Cellar Dwellers

h u m a n – a s s i s t e d a i

© 2024 Jay Schankman

We make excuses for our human superiority. It took us so long even to unite a planet. In doing so, our human nature brought us close to extinction.

It’s the reason one planet was not big enough for all of us. We, this crew, are restless travelers and we are laying the past to rest. Each of us coping as best as we can. In science, with all this categorization and reducing everything into data, we miss really knowing who they are.

It is amazing how many underground societies exist on neutral exoplanets. Most are well organized, mostly hierarchical, and order is kept by a ruling class or autocrat. Through diplomacy, we can sometimes learn their structure and find our way to the top. We try to explore their condition, and evaluate their needs and wants.

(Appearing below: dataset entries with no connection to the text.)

/-- Settles O43: with VF set back the origin is the first draw's, whichever registers hold it. -/
theorem drawTwiceRestores : Obligations.DrawTwiceRestores := by
  unfold Obligations.DrawTwiceRestores
  intro s x y n h
  obtain ⟨t, ht, -, -, -, -, hregs, -⟩ := (drawTogglesSpriteCells s x y n).1 h
  have hV (r : RegIndex) : (t.setV VF (s.getV VF)).getV r = s.getV r := by
    rw [State.getV_setV]
    split_ifs with hr
    · rw [hr]
    · exact hregs r hr
  have hframe : UnchangedExcept [.V] t (t.setV VF (s.getV VF)) := by
    simp [unchangedExcept_iff]
  obtain ⟨u, hu, hsecond⟩ := exec_drw_again h ht hframe (hV x) (hV y)
  exact ⟨t, u, ht, hu, hsecond⟩

/-- Refutes O44: on a framebuffer with every cell set, the first draw of the font's first row clears its cells and the second
hits none, though the row 0xF0 has set bits. -/
theorem not_secondDrawReportsCollision : ¬ Obligations.SecondDrawReportsCollision := by
  unfold Obligations.SecondDrawReportsCollision
  intro h
  let s : State := { State.reset with fb := Vector.replicate 32 (Vector.replicate 64 true) }
  have hlit (cx : Fin 64) (cy : Fin 32) : s.fb.get cx cy = true := by simp [s, Framebuffer.get]
  have hrange : (1 : RowCount).val = 0 ∨ s.dataAddr ((1 : RowCount).val - 1) ≤ 0xFFF := .inr (by decide)
  obtain ⟨t, u, ht, hu, hiff⟩ := h s 0 1 1 (by decide) (by decide) hrange
  have hV (r : RegIndex) (hr : r ≠ VF) : t.getV r = s.getV r := exec_getV_of_not_mayWrite ht (decide_eq_false hr)
  obtain ⟨u', hu', -, -, hmiss⟩ :=
    exec_drw_again hrange ht (fun p _ => Unchanged.refl p t) (hV 0 (by decide)) (hV 1 (by decide))
  obtain rfl : u = u' := Host.Outcome.next.inj (hu.symm.trans hu')
  have hone : u.getV VF = 1 := hiff.mpr ⟨0, by decide, by decide⟩
  rw [hmiss fun cx cy _ => hlit cx cy] at hone
  exact absurd hone (by decide)

end Sys2Proof.Machine
end

section
/-!
Key input and the timer registers (spec/45_input_timer_ops.md R210–R216): the key skips, the three transitions of FX0A, and
its wait. A step that leaves the core waiting has found an FX0A at PC and has moved neither PC nor memory (R214).
-/

namespace Sys2Proof.Machine

/-! ### Timer registers (R212, R215, R216) -/

/-- Settles O46: each value is the write's own; PC and frame are those of the tables. -/
theorem timerRegisterMoves : Obligations.TimerRegisterMoves := by
  unfold Obligations.TimerRegisterMoves
  intro s x
  refine ⟨⟨_, rfl, s.getV_setV_advance x s.DT, exec_frame_of_one_register (.ldVxDt x) rfl (fun _ => rfl) rfl⟩,
    ⟨_, rfl, rfl, rfl, ?ldDtVx⟩, ⟨_, rfl, rfl, rfl, ?ldStVx⟩⟩
  case ldDtVx => exact (exec_unchangedExcept_mayChange (i := .ldDtVx x) rfl rfl).mono (by simp [mayChange])
  case ldStVx => exact (exec_unchangedExcept_mayChange (i := .ldStVx x) rfl rfl).mono (by simp [mayChange])

/-! ### Key skips (R210, R211) -/

/-- Settles O45: below 16 the PC of the table, whose key is the one V[X] names; from 16 on the record of R230. -/
theorem keySkipsComplete : Obligations.KeySkipsComplete := by
  unfold Obligations.KeySkipsComplete
  intro s x
  refine ⟨fun k hk => ?key, fun h i hi => ?range⟩
  case key =>
    have hn : ¬ 16 ≤ (s.getV x).toNat := by omega
    have hkey : s.keys[(s.getV x).toNat]? = some s.keys[k.val] := hk ▸ Vector.getElem?_eq_getElem k.isLt
    obtain ⟨t, ht, htframe, htpc⟩ := exec_completes (i := .skp x) (s := s) (if_neg hn)
    obtain ⟨u, hu, huframe, hupc⟩ := exec_completes (i := .sknp x) (s := s) (if_neg hn)
    refine ⟨⟨t, ht, htframe, ?_⟩, ⟨u, hu, huframe, ?_⟩⟩
    · simp [htpc, pcAfter, hkey]
    · cases hp : s.keys[k.val] <;> simp [hupc, pcAfter, hkey, hp]
  case range =>
    have he : executeFault i s = some (.keyRange, zextByte (s.getV x)) := by
      obtain rfl | rfl : i = .skp x ∨ i = .sknp x := by simpa using hi
      · exact if_pos h
      · exact if_pos h
    have hinfo : zextByte (s.getV x) = BitVec.ofNat 16 (s.getV x).toNat := (BitVec.ofNat_toNat ..).symm
    exact hinfo ▸ exec_of_executeFault he

/-! ### FX0A (R213) -/

section
variable {s : State} (x : RegIndex)

theorem exec_ldVxKey_of_idle (hw : s.waiting = false) :
    exec (.ldVxKey x) s = .next { s with prevKeys := s.keys, waiting := true } := by
  simp [exec, execLdVxKey, hw]

theorem exec_ldVxKey_of_no_press (hw : s.waiting = true) (hk : firstNewPress s.prevKeys s.keys = none) :
    exec (.ldVxKey x) s = .next { s with prevKeys := s.keys } := by
  simp [exec, execLdVxKey, hw, hk]

theorem exec_ldVxKey_of_press {k : KeyIndex} (hw : s.waiting = true) (hk : firstNewPress s.prevKeys s.keys = some k) :
    exec (.ldVxKey x) s = .next { s.setV x (BitVec.ofNat 8 k.val) with waiting := false }.advance := by
  simp [exec, execLdVxKey, hw, hk]

end

/-- Settles O47: `firstNewPress` finds the lowest newly pressed key, or that there is none. -/
theorem keyWaitTransitions : Obligations.KeyWaitTransitions := by
  unfold Obligations.KeyWaitTransitions
  intro s x
  refine ⟨fun hw => ?idle, fun hw hnone => ?noPress, fun k hw hk hmin => ?press⟩
  case idle =>
    refine ⟨_, exec_ldVxKey_of_idle x hw, rfl, rfl, ?_⟩
    simp [unchangedExcept_iff, State.readByte, State.getV]
  case noPress =>
    have hf : firstNewPress s.prevKeys s.keys = none := (firstNewPress_none_iff ..).mpr hnone
    refine ⟨_, exec_ldVxKey_of_no_press x hw hf, rfl, ?_⟩
    simp [unchangedExcept_iff, State.readByte, State.getV]
  case press =>
    have hf : firstNewPress s.prevKeys s.keys = some k :=
      (firstNewPress_some_iff ..).mpr ⟨hk, fun j hj hn => absurd (hmin j hn) (not_le.mpr hj)⟩
    have ht := exec_ldVxKey_of_press x hw hf
    refine ⟨_, ht, ?value, fun r hr => exec_getV_of_not_mayWrite ht (decide_eq_false hr), rfl, rfl, ?frame⟩
    case value =>
      have hv : (s.setV x (BitVec.ofNat 8 k.val)).getV x = BitVec.ofNat 8 k.val := by simp
      exact (congrArg BitVec.toNat hv).trans (Nat.mod_eq_of_lt (by omega))
    case frame => simp [unchangedExcept_iff, State.readByte]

My job, our job, is to arrange the most favorable agreements; mineral rights for water, technology for investment capital, and territorial rights for protection. I’m just a front-line negotiator. I work with a team of communication specialists. A negotiating team of 40 trained and seasoned veterans. Our mission is long-term, typically 5 years or more, some making a life on the new planet.


The longer we inhabit an installation, the more they learn to trust us. Establishing an installation is a difficult and expensive task. Very time-consuming for our team. We are mandated not to pursue them underground. That type of encounter is decided several levels up. So we wait.

As they emerge, we help them adjust to the environment where the surface is relatively earthlike and the air difficult for them to breathe. From there we gather intelligence and uncover mutual opportunities. There is an interdependency of environmental systems unique to each planet and we have no choice but to dedicate much of our lives to understanding how this works.

We also must learn all that we can about their governments, their strata of society, customs, laws and norms. All of the nuances of their communication. We learn about the food chain as we learn about the supply chain. This is why maintaining facilities requires the dedication of hundreds of Earther government contract workers.

Many of these societies have adapted so well and are so self-sufficient that they have remained isolated for tens of thousands of years. Their self-sufficiency and wish to remain unknown and undisturbed can make them hard to find within a planet’s often cavernous outer crust. We only see traces of them until they are ready.

We are all genuinely curious to know what drove them underground. There is a mix of catalysts; war, famine, political repression, diminished resources, and the pervasive natural events that occur wherever a planet is alive and has an active weather system.

On occasion, we see the same driving forces cause them to come to the surface of a planet to seek new resources or to escape the struggles and ravages of war below.